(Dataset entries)
+ + +
-- ==== Sys2Proof/Machine/Orchard.lean ====
section
/-! DEFINITION. Orchard membership, discovery and the deadlock detector (R302 to R306, R323 to R326, R374, R434, R437). -/

namespace Sys2Proof.Machine

/-! ## Rows and punnets that end without a commit -/

/-- A punnet leaves this instance with everything it held. -/
def State.retirePunnet (s : State) (n : Nat) : State :=
  let gone := s.roots.filter (fun r => decide (r.punnet = n))
  let rows := s.rows.filter (fun r => r.home || decide (r.punnet ≠ some n))
  { s with puns := s.puns.filter (fun p => decide (p.num ≠ n)), merges := s.merges.filter (fun m => decide (m.punnet ≠ n)),
           roots := s.roots.filter (fun r => decide (r.punnet ≠ n)), rows := rows,
           asm := { s.asm with store := s.asm.store - (gone.map (fun r => r.depth)).foldl (· + ·) 0,
                               repeats := s.asm.repeats.filter (fun e => decide (e.1 ≠ n)) },
           rescore := s.rescore.filter (fun q => decide (q.hdr.punnet ≠ n)), rsbuf := s.rsbuf.filter (fun x => decide (x.punnet ≠ n)) }

/-! ## Knowledge (R304, Table 15.14 DISC) -/

/-- A link is trained. -/
def Orch.trainedPort (o : Orch) (p : Nat) : Bool := decide ((o.link p).st = 2)

/-- This instance carries the rejoined mark (R307). -/
def Orch.marked (o : Orch) : Bool := o.members.any (fun m => decide (m.shard = o.shard) && m.rejoin)

/-- This instance's own entry. -/
def State.ownEntry (s : State) : DiscEnt :=
  { addr := s.orch.addr, safe := decide (s.blk = .safe), run := decide (s.blk = .run), rejoin := s.orch.marked,
    links := (List.range 5).map (fun p => s.orch.trainedPort p), dieid := dieId,
    neigh := (List.range 5).map (fun p => if s.orch.trainedPort p then (s.orch.link p).peer else 0) }

/-- Two lists of five, entry by entry. -/
def orBits (a b : List Bool) : List Bool := (List.range 5).map (fun i => a.getD i false || b.getD i false)

/-- An entry joined with another of the same address and die. -/
def joinEnt (a b : DiscEnt) : DiscEnt :=
  { a with safe := a.safe || b.safe, run := a.run || b.run, rejoin := a.rejoin || b.rejoin, links := orBits a.links b.links,
           neigh := (List.range 5).map (fun i => if a.links.getD i false then a.neigh.getD i 0 else b.neigh.getD i 0) }

/-- Entries learned: at most 1,024, beyond which OVF is set (R304, step 6). -/
def learn : List DiscEnt × Bool → List DiscEnt → List DiscEnt × Bool
  | k, [] => k
  | (es, ovf), e :: r =>
    match es.find? (fun x => x.addr = e.addr && decide (x.dieid = e.dieid)) with
    | some _ => learn (es.map (fun x => if x.addr = e.addr ∧ x.dieid = e.dieid then joinEnt x e else x), ovf) r
    | none => if 1024 ≤ es.length then learn (es, true) r else learn (es ++ [e], ovf) r

/-- DISC sent on every trained link. -/
def State.sendDisc (s : State) : State :=
  let m : Msg := { hdr := { s.hdr 0 false 0 0 0 noHandle with src := 0 }, body := .disc s.orch.ovf s.orch.known }
  { s with orch := (List.range 5).foldl (fun o p => if o.trainedPort p then o.enqueue p m else o) s.orch }

/-- Discovery (1) or rediscovery (2) begins here. -/
def State.startDisc (s : State) (kind : Nat) : State :=
  ({ s with orch := { s.orch with disc := kind, known := [s.ownEntry], ovf := false } }).sendDisc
+ + +
Activity: Report every line of the records that contains the word "Machine".

Expected output:
-- ==== Sys2Proof/Machine/Orchard.lean ====
namespace Sys2Proof.Machine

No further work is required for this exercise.